The final line prints only the first line from the server response (the HTTP 200 OK status).
: Re: [Perl]Grab Page With Socket
: techb February 05, 2014, 06:06:24 AM
From a drunken stupor with memes on my mind, I been wanting to do this for a while now:
(http://i.imgur.com/nGqmQXX.jpg)


Lol, I don't have anything else to give this thread. So you went with Perl eh Lucid?
: Re: [Perl]Grab Page With Socket
: lucid February 05, 2014, 06:43:56 AM
I knew I was missing something. I know there's tons of this code on the web, but I wanted to do it without looking at anyone else's code otherwise it'd be too hard not to copy and not learn anything.
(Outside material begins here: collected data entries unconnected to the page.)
def Dev.doGbFill (d : Dev) (g : Nat) (u : WUnit) (i : RvI) (wt : List WriteTry) : Dev :=
  let x := d.gemma g
  let a := (x.rx i.rs1).toNat
  let n := cnt (bf (x.rx i.rs2) 7 0) 256
  let c := checks [(i.rd != 0 || i.f7 != 0, 1)] false (x.px i.rs1 || x.px i.rs2) [(gbaBad a n, 6)]
  d.gemChecked g c (fun d =>
    let xf := d.gemXfer g u .gFill (gbaLin g a) n 0
    d.bankIssue g i { xf with data := (List.range n).map (fun j => (j, fillGran (x.c 0x806))) } [] wt)

/-- Accesses that a claim in a bank held come to it anew. -/
def Dev.unhold (d : Dev) (b : Nat) : Dev :=
  { d with xfers := d.xfers.map (fun x => if bankOf (x.addr x.next) == b then { x with held := false } else x) }

/-- A bank instruction's claim ends; the read of a page for its seal keeps its own (10 R328, R343). -/
def Dev.claimOver (d : Dev) (g b : Nat) : Dev :=
  if d.sealRuns.any (fun r => r.claim && bankOf (r.page * 4096) == b) then d else (d.unclaim g b).unhold b

/-- CLAIM_END: the bank instruction's claim ends (10 R328). -/
def Dev.claimEnd (d : Dev) (g j : Nat) : Dev := d.claimOver g (localBank g j)

/-! ### Cache-path instructions -/

/-- Cache-path transfers outstanding. -/
def Dev.cachePath (d : Dev) (g : Nat) : Nat :=
  (d.xfers.filter (fun x => x.mid == gemmaMid g && !x.kind.isBank && x.kind != .gWaitm)).length

/-- GB.CRD and GB.CWR. -/
def Dev.doGbC (d : Dev) (g : Nat) (u : WUnit) (i : RvI) (wr : Bool) : Dev :=
  let x := d.gemma g
  let a := x.caddr i.rs1
  let sd := x.rx i.rs2
  let n := sdCount sd
  let lu := !wr && i.f7 % 2 == 1
  let h := i.f7 / 2 % 2 == 1
  let rem := i.f7 / 4 % 2 == 1
  let c := checks [(i.rd != 0 || decide (8 ≤ i.f7) || (wr && i.f7 % 2 == 1) || (lu && rem), 1)] false
    (x.px i.rs1 || x.px i.rs2)
    [(a % 64 != 0, 3), (sdRange sd, 4), (sdBad sd, 6), (rem && decide (4095 < (x.c 0x801).toNat), 8)]
  d.gemChecked g c (fun d =>
    if 8 ≤ d.cachePath g || d.gemStall g (0x10000 + 64 * sdFirst sd) (64 * n) (!wr) then d
    else
      let remote := d.gemRemote x rem
      let xf := d.gemXfer g u (if wr then .gCwr else .gCrd) a n (1024 + sdFirst sd)
      let xf := { xf with lu := lu, remote := remote, host := if h then some d.swizzle else none }
      let xf := if wr then xf.capture x else xf
      (d.gemStep g i).issue xf x.pc)

def Dev.doGbAtom (d : Dev) (g : Nat) (u : WUnit) (i : RvI) : Dev :=
  let x := d.gemma g
  let a := x.caddr i.rs1
  let sd := x.rx i.rs2
  let n := sdCount sd
  let aop := i.f7 % 4
  let afmt := i.f7 / 4 % 4
  let rem := i.f7 / 16 % 2 == 1
  let c := checks [(i.rd != 0 || decide (32 ≤ i.f7), 1), (aop == 3 || afmt == 3, 7)] false (x.px i.rs1 || x.px i.rs2)
    [(a % 64 != 0, 3), (sdRange sd, 4), (sdBad sd, 6), (rem && decide (4095 < (x.c 0x801).toNat), 8)]
  d.gemChecked g c (fun d =>
    if 8 ≤ d.cachePath g || d.gemStall g (0x10000 + 64 * sdFirst sd) (64 * n) false then d
    else
      let xf := (d.gemXfer g u .gAtom a n (1024 + sdFirst sd)).capture x
      (d.gemStep g i).issue { xf with aop := aop, afmt := afmt, remote := d.gemRemote x rem } x.pc)

/-- The transfers that GB.WAIT names: local banks by mask, and the cache path. -/
def Dev.gemOutstanding (d : Dev) (g m : Nat) : Bool :=
  d.xfers.any (fun x => x.mid == gemmaMid g &&
    (if x.kind.isBank then m.testBit (x.base / 2 ^ 27 % 4) else m.testBit 4))

def Dev.doGbWait (d : Dev) (g : Nat) (i : RvI) : Dev :=
  d.gemChecked g (checks [(i.rd != 0 || i.rs1 != 0 || i.rs2 != 0 || decide (32 ≤ i.f7), 1)] false false []) (fun d =>
    if d.gemOutstanding g i.f7 then d.gemWait g else d.gemStep g i)

/-! ### Control instructions -/

/-- Every earlier transfer has ended, and every write and atomic has landed. -/
def Dev.gemDone (d : Dev) (g : Nat) : Bool := !d.xfers.any (fun x => x.mid == gemmaMid g)

/-- The ID of the first gemma to reach the barrier of a unit. -/
def Dev.barrierId (d : Dev) (u : WUnit) : Option Nat := u.gemList.findSome? (fun g => (d.gemma g).barrier)

def Dev.doGbCommit (d : Dev) (g : Nat) (u : WUnit) (id : Nat) (clean : Bool) : Dev :=
  let x := d.gemma g
  d.gemChecked g (checks [(id == 0xFFFF || !clean, 1)] false false []) (fun d =>
    if !d.gemDone g then d.gemWait g
    else if x.wrFail != 0 then d.stopUnit u.key 7 0
    else match d.barrierId u with
      | some b => if b != id then d.gemExc g 9 x.pc 0
        else (d.modGemma g (fun x => { x with barrier := some id, ip := x.pc, waiting := true })).gemWait g
      | none => d.modGemma g (fun x => { x with barrier := some id, ip := x.pc, waiting := true }))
I see I was misunderstanding what this was supposed to do however. I was attempting to grab the home page, like what this code does:

: (perl)
#!/usr/bin/perl

use strict;
use warnings;
use LWP::Simple;

my $page = get('http://evilzone.org') or die 'Unable to get site';
print $page;
I see I need to read more about using sockets with perl. Thanks for your input vezzy.
: Re: [Perl]Grab Page With Socket
: vezzy February 05, 2014, 06:53:24 AM
If your intention is web scraping, then yeah, raw sockets are too minimalistic.
: Re: [Perl]Grab Page With Socket
: lucid February 05, 2014, 06:56:32 AM
Indeed they would be it seems. Not impossible though I imagine. Still it's obviously unecessary. Thanks vezzy.